C’est maintenant!

Je pars, je revois pour les dernières fois ces gens, mes amis, ma famille. Souvent je me  demande « quand le/la reverrai-je? ». 1 mois, 1 an, 1 vie?

Partir sans prévoir de retour. Un aller simple pour une nouvelle vie.
Et derrière moi, je laisse tous ces êtres chers à moi. Ils sont d’autant plus chers que la possibilité de ne pas les revoir avant « je ne sais » combien de temps est de plus en plus palpable.

J’ai le cœur déchiré! C’est une étape très particulière. La fin d’une vie et le début d’une autre. Les doutes se mêlent à l’impatience et la soif de liberté se bat avec le désir de construire une vie stable et équilibrée.

Guéret, vue du haut

Guéret, vue du haut

Le choix est fait.
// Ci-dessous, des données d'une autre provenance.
-- ==== Sys2Proof/Laws/Kept.lean ====
section
/-!
SUPPORT. What every operation keeps of the queue of commands and of the memories: `State.kept` collects them, and for each operation that
touches none of them one lemma says so.
-/

namespace Sys2Proof.Machine

set_option linter.unusedTactic false
set_option linter.unreachableTactic false

/-- The queue, the engines with their memories, and the other memories of the block. -/
structure Kept where
  pending : List Instr
  engines : Tab Engine
  shm : Tab Byte
  mem : Tab Byte
  sram : Tab Byte

def State.kept (s : State) : Kept := ⟨s.pending, s.engines, s.shm, s.buf.mem, s.mon.sram⟩

@[simp] theorem foldl_kept {α : Type} (l : List α) (g : State → α → State) (s : State) (h : ∀ s a, (g s a).kept = s.kept) :
    (l.foldl g s).kept = s.kept := by
  induction l generalizing s with
  | nil => rfl
  | cons a t ih => simp [ih, h]

theorem foldl_snd_kept {α β : Type} (l : List α) (g : β × State → α → β × State) (a : β × State)
    (h : ∀ a x, (g a x).2.kept = a.2.kept) : (l.foldl g a).2.kept = a.2.kept := by
  induction l generalizing a with
  | nil => rfl
  | cons x l ih => exact (ih _).trans (h _ _)

@[simp] theorem if_kept (c : Prop) [Decidable c] (s t : State) :
    (if c then s else t).kept = if c then s.kept else t.kept := by split <;> rfl

@[simp] theorem updBuf_kept (s : State) (f : Buffer → Buffer) (h : (f s.buf).mem = s.buf.mem) : (s.updBuf f).kept = s.kept := by
  simp [State.kept, h]

@[simp] theorem updMon_kept (s : State) (f : MonSt → MonSt) (h : (f s.mon).sram = s.mon.sram) : (s.updMon f).kept = s.kept := by
  simp [State.kept, h]


/-- The invariant of the block, of what is kept. -/
def Kept.ok (k : Kept) : Prop :=
  (∀ e, (Tab.get {} k.engines e).ok) ∧ Tab.wf 0 k.mem = true ∧ Tab.wf 0 k.sram = true ∧ Tab.wf 0 k.shm = true

theorem State.ok_iff (s : State) : s.ok ↔ s.kept.ok := by
  simp [State.ok, Kept.ok, Memory.wf, State.kept, State.eng, and_assoc]

@[simp] theorem ite_pending (c : Prop) [Decidable c] (k l : Kept) :
    (if c then k else l).pending = if c then k.pending else l.pending := by split <;> rfl

@[simp] theorem foldl_pend {α : Type} (l : List α) (g : State → α → State) (s : State)
    (h : ∀ s a, (g s a).kept.pending = s.kept.pending) : (l.foldl g s).kept.pending = s.kept.pending := by
  induction l generalizing s with
  | nil => rfl
  | cons a t ih => simp [ih, h]

theorem foldl_ok {α : Type} (l : List α) (g : State → α → State) (s : State) (h : s.kept.ok)
    (hg : ∀ s a, s.kept.ok → (g s a).kept.ok) : (l.foldl g s).kept.ok := by
  induction l generalizing s with
  | nil => exact h
  | cons a t ih => exact ih _ (hg _ _ h)

@[simp] theorem updEngines_pend (s : State) (f) : (s.updEngines f).kept.pending = s.kept.pending := rfl
@[simp] theorem updShm_pend (s : State) (f) : (s.updShm f).kept.pending = s.kept.pending := rfl
@[simp] theorem updEng_pend (s : State) (e : Nat) (f) : (s.updEng e f).kept.pending = s.kept.pending := rfl
@[simp] theorem updBuf_pend (s : State) (f) : (s.updBuf f).kept.pending = s.kept.pending := rfl
@[simp] theorem updMon_pend (s : State) (f) : (s.updMon f).kept.pending = s.kept.pending := rfl

theorem updEng_ok (s : State) (e : Nat) (f : Engine → Engine) (h : s.kept.ok) (hf : ∀ x : Engine, x.ok → (f x).ok) :
    (s.updEng e f).kept.ok := by
  refine ⟨fun i => ?_, h.2⟩
  change (Tab.get {} (Tab.upd {} s.engines e f) i).ok
  rw [Tab.get_upd]
  split
  · exact hf _ (h.1 e)
  · exact h.1 i

theorem updShm_ok (s : State) (f : Tab Byte → Tab Byte) (h : s.kept.ok) (hf : ∀ t, Tab.wf 0 t = true → Tab.wf 0 (f t) = true) :
    (s.updShm f).kept.ok := ⟨h.1, h.2.1, h.2.2.1, hf _ h.2.2.2⟩

theorem updBuf_ok (s : State) (f : Buffer → Buffer) (h : s.kept.ok)
    (hf : Tab.wf 0 s.buf.mem = true → Tab.wf 0 (f s.buf).mem = true) : (s.updBuf f).kept.ok := ⟨h.1, hf h.2.1, h.2.2⟩

theorem updMon_ok (s : State) (f : MonSt → MonSt) (h : s.kept.ok)
    (hf : Tab.wf 0 s.mon.sram = true → Tab.wf 0 (f s.mon).sram = true) : (s.updMon f).kept.ok := ⟨h.1, h.2.1, hf h.2.2.1, h.2.2.2⟩

@[simp] theorem updOut_kept (s : State) (a1 : List Out → List Out) : ((State.updOut s a1)).kept = s.kept := by
  rfl

@[simp] theorem updFree_kept (s : State) (a1 : ℕ → ℕ) : ((State.updFree s a1)).kept = s.kept := by
  rfl

@[simp] theorem updZreg_kept (s : State) (a1 : Tab ℕ → Tab ℕ) : ((State.updZreg s a1)).kept = s.kept := by
  rfl

@[simp] theorem updMirror_kept (s : State) (a1 : Tab ℕ → Tab ℕ) : ((State.updMirror s a1)).kept = s.kept := by
  rfl

@[simp] theorem updTime_kept (s : State) (a1 : ℕ → ℕ) : ((State.updTime s a1)).kept = s.kept := by
  rfl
Depuis longtemps. Mais quand même… Ce serait tellement beau et rassurant de tomber dans les bras d’une connue pour construire ensemble, se reproduire, avoir une petite vie peinarde là où mes racines sont les mieux ancrées.

Je reçois tellement d’amour que j’en suis abruti. Ma tête se vide et j’ai l’impression de ne pas être là. Les quelques vices que je me suis permis de retrouver ces derniers jours de façon démesurée n’arrangent rien.

Ici les copains je vous le dis, je vous aime.
J’ai envie de pleurer.

Pourtant je sais que là où je vais m’attend une expérience riche et belle.

« Si tu vas au Mexique, ne rentre pas dans un chiotte avec un trav' »
« C’est pas parce que tout s’est bien passé la première fois que tu n’auras pas de couille cette fois-ci »
« T’as tout compris. Tu finiras peut-être clochard à 40 ans mais tu as tout compris! »

Merci pour vos précieux conseils.

 

Avant de monter dans le premier avion, il se pose le problème du « vous n’avez pas de billet retour, il faut en présenter un pour ne pas être refusé dans ce pays ». Quelques coups de fil, les derniers câlins puis je monte dans le premier avion.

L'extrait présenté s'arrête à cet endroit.